You are viewing a plain text version of this content. The canonical link for it is here.

Posted to users@pdfbox.apache.org by giancarlo <gc...@gmail.com> on 2009/01/16 13:03:18 UTC

extracting indirect object stream...

I've been trying to extract an indirect object stream from a pdf file 
with lots of libraries with no success.
I've discovered pdfbox and it seems the best for my aim.
Here a snippet from my pdf file:

558 0 obj
<</Contents 583 0 R/CropBox[0 0 595.22 842]/MediaBox[0 0 595.22 
842]/Parent 29 0 R/Resources
  <</ColorSpace <</CS0 563 0 R>>
    /ExtGState <</GS0 568 0 R>>
    /Font<</TT0 559 0 R/TT1 560 0 R/TT2 561 0 R/TT3 562 0 R>>
    /ProcSet[/PDF/Text/ImageC]
    /Properties<</MC0<</*MYKEY* 584 0 R>>/MC1<</SubKey 582 0 R>> >>
    /XObject<</Im0 578 0 R>>>>
  /Rotate 0/StructParents 0/Type/Page>>
endobj

...
...

584 0 obj
<</Length 8>>stream

1_22_4_1    ->>> I NEED THIS!

endstream

so, I have to extract the string contained by MYKEY indirect object.

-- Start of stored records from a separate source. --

/-- Settles O5: the two causes of `ownFault` in their order; with neither, the normal outcome writes the new SP, then the
return address at it, which fits a byte, and jumps to the register read between the two, so R7 gives the new SP. -/
theorem callPushesReturnAddressAndJumps : Obligations.CallPushesReturnAddressAndJumps := by
  refine ⟨fun r rest => ⟨decode_encode_append (.call r) rest, rfl⟩, fun s r i hr => ?_⟩
  have hlegal : executeFault (.call r) s = ownFault (.call r) s := executeFault_of_legal s rfl hr
  refine ⟨fun hsp => ?_, fun h0 h1 hpc => ?_, fun h0 h1 hpc => ?_⟩
  · exact exec_of_executeFault_some (hlegal.trans (ownFault_call_of_overflow r hsp))
  · exact exec_of_executeFault_some (hlegal.trans (ownFault_call_of_room r h0 h1 hpc))
  · refine ⟨s.sp.toNat - 1, afterPushSlot s, _, pushSlot_ok h0 h1, rfl, exec_of_completes (.call r i hr h0 h1 hpc), ?sp,
      ?cell, ?pc, ?frame⟩
    case sp => simp
    case cell =>
      have hfits : (s.pc + 2) % 2 ^ 8 = s.pc + 2 := Nat.mod_eq_of_lt (by omega)
      rw [setPc_byteAt, setByte_byteAt, if_pos rfl, BitVec.toNat_ofNat, hfits]
    case pc =>
      rw [setPc_pc, setSp_reg, apply_ite BitVec.toNat, sp_sub_one_toNat h0]
    case frame =>
      exact (((OnlyWrites.refl ..).setSp (List.mem_singleton_self 7) _).setByte (List.mem_singleton_self _) _).setPc _

/-- Settles O6: an SP at the top or above is `popFault`'s cause; from any other the normal outcome jumps to the popped byte
and raises SP by one. -/
theorem retPopsProgramCounter : Obligations.RetPopsProgramCounter := by
  refine ⟨fun rest => ⟨decode_encode_append .ret rest, rfl⟩, fun s => ⟨fun hsp => ?_, fun hsp => ?_⟩⟩
  · have hfault : executeFault .ret s = some (.stackUnderflow s.sp) := popFault_of_underflow hsp
    exact exec_of_executeFault_some hfault
  · refine ⟨_, exec_of_completes (.ret hsp), rfl, ?sp, ?frame⟩
    case sp => rw [setSp_reg, if_pos rfl, sp_add_one_toNat hsp]
    case frame => exact ((OnlyWrites.refl ..).setPc _).setSp (List.mem_singleton_self 7) _

/-! ### The jumps: JMP, JEQ and JNE -/

/-- Settles O7: JMP's normal outcome, which writes pc alone. -/
theorem jmpJumpsAlways : Obligations.JmpJumpsAlways := by
  refine ⟨fun r rest => ⟨decode_encode_append (.jmp r) rest, rfl⟩, fun s r i hr => ?_⟩
  exact ⟨_, exec_of_completes (.jmp r i hr), rfl, (OnlyWrites.refl ..).setPc _⟩

/-- Settles O8: JEQ's normal outcome writes pc alone, by bit 0 of FL; the register check comes before that choice. -/
theorem jeqJumpsWhenEqual : Obligations.JeqJumpsWhenEqual := by
  refine ⟨fun r rest => ⟨decode_encode_append (.jeq r) rest, rfl⟩, fun s r i hr => ?_, fun s r hr => ?_⟩
  · exact ⟨_, exec_of_completes (.jeq r i hr), fun hE => if_pos hE, fun hE => if_neg (Bool.eq_false_iff.1 hE),
      (OnlyWrites.refl ..).setPc _⟩
  · exact exec_of_illegal s rfl hr

/-- Settles O9: JNE's normal outcome writes pc alone, by bit 0 of FL, and JEQ's makes the opposite choice; the register
check comes before either. -/
theorem jneJumpsWhenNotEqual : Obligations.JneJumpsWhenNotEqual := by
  refine ⟨fun r rest => ⟨decode_encode_append (.jne r) rest, rfl⟩, fun s r i hr => ?_, fun s r hr => ?_⟩
  · refine ⟨_, _, exec_of_completes (.jne r i hr), fun hE => if_neg (Bool.eq_false_iff.1 hE), fun hE => if_pos hE,
      (OnlyWrites.refl ..).setPc _, exec_of_completes (.jeq r i hr), ?opposite⟩
    case opposite =>
      by_cases hE : flagE s.fl = true
      · exact .inr ⟨if_pos hE, if_pos hE⟩
      · exact .inl ⟨if_neg hE, if_neg hE⟩
  · exact exec_of_illegal s rfl hr

/-! ### HLT -/

/-- Settles O10: HLT's normal outcome is `State.halt`, a stopped state, which no step request changes and the reset port
leaves. -/
theorem hltHaltsInPlace : Obligations.HltHaltsInPlace := by
  refine ⟨fun rest => ⟨decode_encode_append .hlt rest, rfl⟩, fun s => ?_⟩
  have hstopped : s.halt.status ≠ .running := nofun
  exact ⟨exec_of_completes .hlt, stepTimes_stopped hstopped, applyReset_status s.halt⟩

end Sys2Proof.Machine
end

section
/-! The ALU (43_alu.md): CMP, ADD and MUL. Before them, the normal outcome of an instruction that writes one register and
moves on, and the flags of a compare from each of its three cases. -/

namespace Sys2Proof.Machine

/-! ### Writing one register and moving on -/

theorem setReg_advance_reg_same (s : State) (i : Fin Config.numRegs) (v : Byte) (w : Nat) :
    ((s.setReg i v).advance w).reg i = v := by
  rw [advance_reg, setReg_reg, if_pos rfl]

theorem onlyWrites_setReg_advance (s : State) (i : Fin Config.numRegs) (v : Byte) (w : Nat) :
    OnlyWrites [i] [] s ((s.setReg i v).advance w) :=
  ((OnlyWrites.refl ..).setReg (List.mem_singleton_self i) v).advance w

/-! ### The flags of a compare (43_alu.md R104) -/

theorem compareFlags_of_eq {a b : Byte} (h : a.toNat = b.toNat) : compareFlags a b = 0x01 := if_pos h

theorem compareFlags_of_gt {a b : Byte} (h : b.toNat < a.toNat) : compareFlags a b = 0x02 :=
  (if_neg h.ne').trans (if_pos h)

theorem compareFlags_of_lt {a b : Byte} (h : a.toNat < b.toNat) : compareFlags a b = 0x04 :=
  (if_neg h.ne).trans (if_neg h.asymm)

/-! ### The three instructions -/

/-- Settles O13: CMP's normal outcome writes the whole of FL and pc; the three cases of the compare give FL, and every other
field is the one found. -/
theorem cmpWritesWholeFlags : Obligations.CmpWritesWholeFlags := by
  refine ⟨fun ra rb rest => ⟨decode_encode_append (.cmp ra rb) rest, rfl⟩, fun s ra rb i j ha hb => ?_⟩
  exact ⟨_, exec_of_completes (.cmp ra rb i j ha hb), compareFlags_of_eq, compareFlags_of_gt, compareFlags_of_lt, rfl,
    fun _ _ => rfl, fun _ _ => rfl, rfl, rfl⟩

/-- Settles O11: ADD's normal outcome writes the byte sum, which is the sum modulo 256, over its first register. -/
theorem addWrapsModulo256 : Obligations.AddWrapsModulo256 := by
  refine ⟨fun ra rb rest => ⟨decode_encode_append (.add ra rb) rest, rfl⟩, fun s ra rb i j ha hb => ?_⟩
  refine ⟨_, exec_of_completes (.add ra rb i j ha hb), ?sum, rfl, onlyWrites_setReg_advance ..⟩
  case sum => rw [setReg_advance_reg_same, BitVec.toNat_add]

/-- Settles O12: MUL's normal outcome writes the byte product, which is the product modulo 256, over its first register. -/
theorem mulKeepsLowByteOfProduct : Obligations.MulKeepsLowByteOfProduct := by
  refine ⟨fun ra rb rest => ⟨decode_encode_append (.mul ra rb) rest, rfl⟩, fun s ra rb i j ha hb => ?_⟩
  refine ⟨_, exec_of_completes (.mul ra rb i j ha hb), ?product, rfl, onlyWrites_setReg_advance ..⟩
  case product => rw [setReg_advance_reg_same, BitVec.toNat_mul]

end Sys2Proof.Machine
end

section
/-! The bitwise instructions (44_bitwise.md): AND, OR and XOR. Each has the normal outcome of an instruction that writes one
register and moves on, so what is left to each is one bit of the byte it writes. -/

namespace Sys2Proof.Machine

/-- Settles O14: AND's normal outcome writes the bitwise and, of which a bit is the and of the two bits. -/
theorem andIsBitwise : Obligations.AndIsBitwise := by
  refine ⟨fun ra rb rest => ⟨decode_encode_append (.and ra rb) rest, rfl⟩, fun s ra rb i j ha hb => ?_⟩
  refine ⟨_, exec_of_completes (.and ra rb i j ha hb), fun k => ?bit, rfl, onlyWrites_setReg_advance ..⟩
  case bit => rw [setReg_advance_reg_same, BitVec.getLsbD_and, Bool.and_eq_true]

/-- Settles O15: OR's normal outcome writes the bitwise or, of which a bit is the or of the two bits. -/
theorem orIsBitwise : Obligations.OrIsBitwise := by
  refine ⟨fun ra rb rest => ⟨decode_encode_append (.or ra rb) rest, rfl⟩, fun s ra rb i j ha hb => ?_⟩
  refine ⟨_, exec_of_completes (.or ra rb i j ha hb), fun k => ?bit, rfl, onlyWrites_setReg_advance ..⟩
  case bit => rw [setReg_advance_reg_same, BitVec.getLsbD_or, Bool.or_eq_true]

/-- Settles O16: XOR's normal outcome writes the bitwise exclusive or, of which a bit is 1 where the two bits differ. -/
theorem xorIsBitwise : Obligations.XorIsBitwise := by
  refine ⟨fun ra rb rest => ⟨decode_encode_append (.xor ra rb) rest, rfl⟩, fun s ra rb i j ha hb => ?_⟩
  refine ⟨_, exec_of_completes (.xor ra rb i j ha hb), fun k => ?bit, rfl, onlyWrites_setReg_advance ..⟩
  case bit => rw [setReg_advance_reg_same, BitVec.getLsbD_xor, Bool.xor_iff_ne, Ne, Bool.eq_iff_iff]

How 
can I do that?
Ok, I can get it working on python, for example using the pypdf library, 
but I got stuck when I tryed to decrypt pdf files!
The only ones I can decrypt on python are the files encrypted by oldest 
(very very very old) versions of acrobat.

Can anybody help me?
Thanks in advance
Giancarlo F.

p.s.: sorry for my bad english